# [DATASET EXTRACT]
-- ==== Sys2Proof/Laws/KeptPersist.lean ====
section
/-! SUPPORT. What the operations of Machine/Persist.lean keep. -/

namespace Sys2Proof.Machine

variable {a s : State}

theorem State.alertEvent_kept (h : Kept a s) : Kept a (State.alertEvent s) := by
  unfold State.alertEvent
  extract_lets -merge -underBinder +onlyGivenNames src1 s2
  have hs2 : Kept a s2 := by
    unfold s2
    unfold src1; apply Kept.keepF h; exact fun _ => rfl
  clear_value s2
  refine ite_of (P := Kept a) (fun _ => ?_) (fun _ => ?_)
  · exact hs2
  · refine State.emit_kept ?_
    apply Kept.keepF hs2; exact fun _ => rfl

theorem State.retireSector_kept (h : Kept a s) {code sector} : Kept a (State.retireSector s code sector).2 := by
  unfold State.retireSector
  extract_lets -merge -underBinder +onlyGivenNames s1
  have hs1 : Kept a s1 := State.bump_kept (State.logEntry_kept h)
  clear_value s1
  refine ite_of (P := fun r => Kept a (Prod.snd r)) (fun _ => ?_) (fun _ => ?_)
  · refine ite_of (P := fun r => Kept a (Prod.snd r)) (fun _ => ?_) (fun _ => ?_)
    · exact snd_mk (P := Kept a) (hs1)
    · refine snd_mk (P := Kept a) ?_
      refine State.wr_kept ?_
      apply Kept.keepF hs1; exact fun _ => rfl
  · refine ite_of (P := fun r => Kept a (Prod.snd r)) (fun _ => ?_) (fun _ => ?_)
    · refine snd_mk (P := Kept a) ?_
      apply Kept.keepF hs1; exact fun _ => rfl
    · refine snd_mk (P := Kept a) ?_
      refine State.wr_kept ?_
      apply Kept.keepF hs1; exact fun _ => rfl

theorem State.countErase_kept (h : Kept a s) {key} : Kept a (State.countErase s key) := by
  unfold State.countErase
  refine State.bump_kept ?_
  apply Kept.keepF h; exact fun _ => rfl

theorem State.eraseData_kept (h : Kept a s) {i} : Kept a (State.eraseData s i) := by
  unfold State.eraseData
  extract_lets -merge -underBinder +onlyGivenNames s1
  have hs1 : Kept a s1 := State.countErase_kept h
  clear_value s1
  refine ite_of (P := Kept a) (fun _ => ?_) (fun _ => ?_)
  · exact State.retireSector_kept hs1
  · exact hs1

theorem State.openSector_kept (h : Kept a s) {second e} : Kept a (State.openSector s second e) := by
  unfold State.openSector
  extract_lets -merge -underBinder +onlyGivenNames src1 s2
  have hs2 : Kept a s2 := by
    unfold s2
    unfold src1; apply Kept.keepF h; exact fun _ => rfl
  clear_value s2
  split
  · extract_lets -merge -underBinder +onlyGivenNames n3 mv4
    refine State.eraseData_kept ?_
    unfold n3; apply Kept.keepF hs2; exact fun _ => rfl
  · exact hs2

theorem State.placeRec_kept (h : Kept a s) {second n} : Kept a (State.placeRec s second n).2 := by
  unfold State.placeRec
  extract_lets -merge -underBinder +onlyGivenNames cur1 s2
  have hs2 : Kept a s2 := by
    unfold s2
    refine ite_of (P := Kept a) (fun _ => ?_) (fun _ => ?_)
    · exact h
    · split
      · exact State.openSector_kept h
      · exact h
  clear_value s2
  extract_lets -merge -underBinder +onlyGivenNames i3
  refine snd_mk (P := Kept a) ?_
  unfold i3; apply Kept.keepF hs2; exact fun _ => rfl

theorem State.commitRec_kept (h : Kept a s) {index sub v} : Kept a (State.commitRec s index sub v).2 := by
  unfold State.commitRec
  refine ite_of (P := fun r => Kept a (Prod.snd r)) (fun _ => ?_) (fun _ => ?_)
  · extract_lets -merge -underBinder +onlyGivenNames s11
    have hs11 : Kept a s11 := by
      unfold s11
      refine ite_of (P := Kept a) (fun _ => ?_) (fun _ => ?_)
      · exact h
      · exact State.logEntry_kept h
    clear_value s11
    refine snd_mk (P := Kept a) ?_
    apply Kept.keepF hs11; exact fun _ => rfl
  · extract_lets -merge -underBinder +onlyGivenNames left2 r3 a4
    have ha4 : Kept a a4.2 := State.placeRec_kept h
    clear_value a4
    extract_lets -merge -underBinder +onlyGivenNames b5
    have hb5 : Kept a b5.2 := State.placeRec_kept ha4
    clear_value b5
    extract_lets -merge -underBinder +onlyGivenNames s6
    have hs6 : Kept a s6 := hb5
    clear_value s6
    extract_lets -merge -underBinder +onlyGivenNames others7 src8 s9
    have hs9 : Kept a s9 := by
      unfold s9
      unfold others7 src8; apply Kept.keepF hs6; exact fun _ => rfl
    clear_value s9
    refine ite_of (P := fun r => Kept a (Prod.snd r)) (fun _ => ?_) (fun _ => ?_)
    · extract_lets -merge -underBinder +onlyGivenNames src10 s11
      have hs11 : Kept a s11 := by
        unfold s11
        unfold src10; apply Kept.keepF hs9; exact fun _ => rfl
      clear_value s11
      exact snd_mk (P := Kept a) (State.alertEvent_kept (State.logEntry_kept (State.postEvent_kept hs11)))
    · exact snd_mk (P := Kept a) (hs9)

theorem State.setVal_kept (h : Kept a s) {index sub v} : Kept a (State.setVal s index sub v) := by
  unfold State.setVal
  apply Kept.keepF h; exact fun _ => rfl

theorem State.persist_kept (h : Kept a s) {index sub v} : Kept a (State.persist s index sub v) := by
  unfold State.persist
  extract_lets -merge -underBinder +onlyGivenNames s1
  have hs1 : Kept a s1 := State.setVal_kept h
  clear_value s1
  refine ite_of (P := Kept a) (fun _ => ?_) (fun _ => ?_)
  · exact hs1
  · exact State.commitRec_kept hs1

end Sys2Proof.Machine
end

# [DESCRIPTION OF THE TASK]
Where the word "second" is present in a line of the listing, copy that line.

# [TASK SOLUTION]
theorem State.openSector_kept (h : Kept a s) {second e} : Kept a (State.openSector s second e) := by
theorem State.placeRec_kept (h : Kept a s) {second n} : Kept a (State.placeRec s second n).2 := by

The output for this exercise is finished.